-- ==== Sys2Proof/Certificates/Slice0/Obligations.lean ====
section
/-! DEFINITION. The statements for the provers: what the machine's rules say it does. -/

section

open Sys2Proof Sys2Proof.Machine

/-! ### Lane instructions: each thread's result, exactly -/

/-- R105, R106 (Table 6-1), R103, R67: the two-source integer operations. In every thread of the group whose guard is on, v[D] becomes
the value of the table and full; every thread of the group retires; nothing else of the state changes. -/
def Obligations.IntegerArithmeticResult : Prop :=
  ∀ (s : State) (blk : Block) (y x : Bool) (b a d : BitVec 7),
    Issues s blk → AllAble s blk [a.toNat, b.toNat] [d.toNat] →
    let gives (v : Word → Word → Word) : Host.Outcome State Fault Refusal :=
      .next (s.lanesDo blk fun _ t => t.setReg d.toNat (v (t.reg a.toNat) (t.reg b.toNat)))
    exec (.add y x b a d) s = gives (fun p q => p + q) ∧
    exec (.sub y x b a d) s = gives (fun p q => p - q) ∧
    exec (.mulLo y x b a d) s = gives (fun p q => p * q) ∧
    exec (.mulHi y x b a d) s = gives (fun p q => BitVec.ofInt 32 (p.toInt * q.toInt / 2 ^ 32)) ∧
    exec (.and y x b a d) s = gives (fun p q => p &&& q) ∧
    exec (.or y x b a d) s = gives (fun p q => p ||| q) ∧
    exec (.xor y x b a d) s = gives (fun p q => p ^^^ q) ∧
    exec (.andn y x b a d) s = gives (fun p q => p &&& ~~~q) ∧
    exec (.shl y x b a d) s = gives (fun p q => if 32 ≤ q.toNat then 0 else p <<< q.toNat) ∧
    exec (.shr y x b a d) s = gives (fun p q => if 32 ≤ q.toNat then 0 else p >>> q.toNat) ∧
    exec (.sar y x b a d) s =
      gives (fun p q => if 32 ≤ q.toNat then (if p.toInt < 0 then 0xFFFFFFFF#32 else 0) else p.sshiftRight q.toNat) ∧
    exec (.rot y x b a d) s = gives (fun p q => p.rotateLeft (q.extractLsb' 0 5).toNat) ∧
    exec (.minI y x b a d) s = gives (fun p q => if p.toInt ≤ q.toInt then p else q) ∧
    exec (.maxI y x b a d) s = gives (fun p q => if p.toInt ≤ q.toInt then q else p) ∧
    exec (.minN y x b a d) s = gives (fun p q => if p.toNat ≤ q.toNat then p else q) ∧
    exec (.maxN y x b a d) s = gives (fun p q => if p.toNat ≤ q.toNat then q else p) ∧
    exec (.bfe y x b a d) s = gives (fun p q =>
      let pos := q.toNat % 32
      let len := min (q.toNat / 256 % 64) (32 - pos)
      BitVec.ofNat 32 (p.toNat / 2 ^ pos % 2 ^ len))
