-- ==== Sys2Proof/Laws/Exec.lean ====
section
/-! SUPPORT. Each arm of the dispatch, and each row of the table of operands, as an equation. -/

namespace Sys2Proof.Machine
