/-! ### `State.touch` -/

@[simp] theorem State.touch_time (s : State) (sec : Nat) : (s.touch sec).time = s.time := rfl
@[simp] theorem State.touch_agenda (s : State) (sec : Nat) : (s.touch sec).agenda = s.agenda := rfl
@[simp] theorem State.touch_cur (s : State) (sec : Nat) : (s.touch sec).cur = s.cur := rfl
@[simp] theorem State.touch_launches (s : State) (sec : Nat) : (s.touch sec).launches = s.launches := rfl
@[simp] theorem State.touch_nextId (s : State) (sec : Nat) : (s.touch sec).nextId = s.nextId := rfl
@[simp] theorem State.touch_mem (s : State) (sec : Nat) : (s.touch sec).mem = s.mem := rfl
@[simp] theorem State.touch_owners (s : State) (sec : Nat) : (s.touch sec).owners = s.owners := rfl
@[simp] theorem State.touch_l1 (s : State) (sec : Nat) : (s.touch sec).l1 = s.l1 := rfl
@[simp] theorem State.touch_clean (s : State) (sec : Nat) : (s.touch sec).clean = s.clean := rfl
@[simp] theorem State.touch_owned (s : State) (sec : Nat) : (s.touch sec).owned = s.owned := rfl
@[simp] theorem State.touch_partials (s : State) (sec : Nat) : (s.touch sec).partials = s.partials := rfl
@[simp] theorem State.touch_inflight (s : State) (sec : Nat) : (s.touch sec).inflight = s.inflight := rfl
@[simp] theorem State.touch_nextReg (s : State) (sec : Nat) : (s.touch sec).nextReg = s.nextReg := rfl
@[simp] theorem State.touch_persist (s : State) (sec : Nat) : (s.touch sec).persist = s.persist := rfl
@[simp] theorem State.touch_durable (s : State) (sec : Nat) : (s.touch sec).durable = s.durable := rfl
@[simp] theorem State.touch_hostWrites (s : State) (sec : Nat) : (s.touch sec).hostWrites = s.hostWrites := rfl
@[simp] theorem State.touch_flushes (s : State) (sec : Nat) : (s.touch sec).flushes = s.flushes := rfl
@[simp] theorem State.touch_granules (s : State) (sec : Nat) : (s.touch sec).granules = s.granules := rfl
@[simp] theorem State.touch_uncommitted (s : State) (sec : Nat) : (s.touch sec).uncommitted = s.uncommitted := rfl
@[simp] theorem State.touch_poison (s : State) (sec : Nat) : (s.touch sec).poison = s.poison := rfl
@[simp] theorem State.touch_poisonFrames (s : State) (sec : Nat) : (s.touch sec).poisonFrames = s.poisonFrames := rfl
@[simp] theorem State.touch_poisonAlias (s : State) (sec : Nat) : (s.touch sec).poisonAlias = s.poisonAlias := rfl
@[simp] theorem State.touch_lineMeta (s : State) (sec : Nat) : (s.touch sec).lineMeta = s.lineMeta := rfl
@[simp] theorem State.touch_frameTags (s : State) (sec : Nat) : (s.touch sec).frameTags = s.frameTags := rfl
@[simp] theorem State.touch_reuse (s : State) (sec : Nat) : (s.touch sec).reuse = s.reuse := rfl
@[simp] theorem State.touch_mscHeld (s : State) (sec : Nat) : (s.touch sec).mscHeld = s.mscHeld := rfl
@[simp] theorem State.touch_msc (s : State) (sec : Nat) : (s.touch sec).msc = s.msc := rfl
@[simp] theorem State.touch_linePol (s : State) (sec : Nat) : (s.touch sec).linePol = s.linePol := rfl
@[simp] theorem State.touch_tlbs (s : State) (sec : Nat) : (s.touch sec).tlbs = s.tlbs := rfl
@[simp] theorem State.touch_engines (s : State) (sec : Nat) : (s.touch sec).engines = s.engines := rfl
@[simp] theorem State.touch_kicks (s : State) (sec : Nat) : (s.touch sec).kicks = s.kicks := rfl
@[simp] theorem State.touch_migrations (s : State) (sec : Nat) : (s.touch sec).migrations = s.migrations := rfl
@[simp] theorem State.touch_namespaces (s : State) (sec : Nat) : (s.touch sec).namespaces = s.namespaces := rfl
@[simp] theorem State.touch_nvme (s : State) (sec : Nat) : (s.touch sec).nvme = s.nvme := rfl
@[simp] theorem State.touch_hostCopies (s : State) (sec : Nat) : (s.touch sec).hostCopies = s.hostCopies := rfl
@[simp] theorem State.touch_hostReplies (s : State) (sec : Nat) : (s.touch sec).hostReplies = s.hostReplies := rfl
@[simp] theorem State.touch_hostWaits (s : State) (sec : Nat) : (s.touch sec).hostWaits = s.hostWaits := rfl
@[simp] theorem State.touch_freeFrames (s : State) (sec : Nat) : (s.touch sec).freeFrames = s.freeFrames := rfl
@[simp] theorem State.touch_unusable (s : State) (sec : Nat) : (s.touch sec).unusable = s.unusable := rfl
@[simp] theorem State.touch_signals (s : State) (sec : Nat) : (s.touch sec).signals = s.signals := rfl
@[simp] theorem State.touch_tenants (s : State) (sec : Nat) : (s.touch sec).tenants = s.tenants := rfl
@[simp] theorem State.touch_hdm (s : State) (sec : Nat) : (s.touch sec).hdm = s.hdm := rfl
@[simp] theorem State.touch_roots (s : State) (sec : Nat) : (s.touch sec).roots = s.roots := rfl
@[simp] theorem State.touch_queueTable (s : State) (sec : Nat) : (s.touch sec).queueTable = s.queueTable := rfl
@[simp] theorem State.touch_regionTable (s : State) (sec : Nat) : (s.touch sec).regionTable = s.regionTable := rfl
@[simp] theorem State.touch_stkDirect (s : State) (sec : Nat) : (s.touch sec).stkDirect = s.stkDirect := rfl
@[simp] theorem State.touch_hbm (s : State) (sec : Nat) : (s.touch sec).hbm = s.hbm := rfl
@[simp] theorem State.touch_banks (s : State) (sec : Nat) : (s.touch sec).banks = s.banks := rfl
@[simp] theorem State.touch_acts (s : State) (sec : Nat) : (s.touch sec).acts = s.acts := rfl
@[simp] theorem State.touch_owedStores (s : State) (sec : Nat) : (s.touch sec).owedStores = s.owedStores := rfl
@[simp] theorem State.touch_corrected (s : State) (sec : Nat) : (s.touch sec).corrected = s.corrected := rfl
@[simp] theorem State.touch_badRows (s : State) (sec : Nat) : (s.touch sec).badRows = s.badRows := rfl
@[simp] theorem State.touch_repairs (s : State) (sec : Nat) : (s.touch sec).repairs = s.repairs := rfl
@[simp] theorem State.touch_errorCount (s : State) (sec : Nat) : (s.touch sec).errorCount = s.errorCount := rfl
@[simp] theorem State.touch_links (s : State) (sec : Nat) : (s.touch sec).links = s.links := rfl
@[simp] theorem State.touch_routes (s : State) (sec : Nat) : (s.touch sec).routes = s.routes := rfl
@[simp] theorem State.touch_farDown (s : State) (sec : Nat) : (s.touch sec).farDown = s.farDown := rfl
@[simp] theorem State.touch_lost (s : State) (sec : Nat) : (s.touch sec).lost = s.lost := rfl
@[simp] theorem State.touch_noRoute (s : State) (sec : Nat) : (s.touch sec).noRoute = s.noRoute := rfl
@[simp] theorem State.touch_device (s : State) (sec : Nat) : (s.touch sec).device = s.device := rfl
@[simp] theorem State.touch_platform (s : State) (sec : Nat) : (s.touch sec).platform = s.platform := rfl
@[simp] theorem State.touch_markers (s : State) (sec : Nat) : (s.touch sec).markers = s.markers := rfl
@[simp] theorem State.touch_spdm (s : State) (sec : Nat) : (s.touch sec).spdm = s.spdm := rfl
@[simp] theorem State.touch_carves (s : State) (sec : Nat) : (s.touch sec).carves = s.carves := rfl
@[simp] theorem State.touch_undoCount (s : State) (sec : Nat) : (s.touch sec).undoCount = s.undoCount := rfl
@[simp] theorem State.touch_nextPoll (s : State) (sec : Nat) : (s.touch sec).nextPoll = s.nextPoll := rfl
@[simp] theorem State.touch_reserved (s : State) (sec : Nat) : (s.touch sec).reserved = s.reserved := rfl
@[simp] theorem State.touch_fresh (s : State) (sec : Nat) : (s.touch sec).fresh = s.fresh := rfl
····················
» **Work task**:
What the answer needs is every line from the data above with "each" in it.

» **Task solution**:
/-! ### Lane instructions: each thread's result, exactly -/
/-! SUPPORT. Each arm of the dispatch, and each row of the table of operands, as an equation. -/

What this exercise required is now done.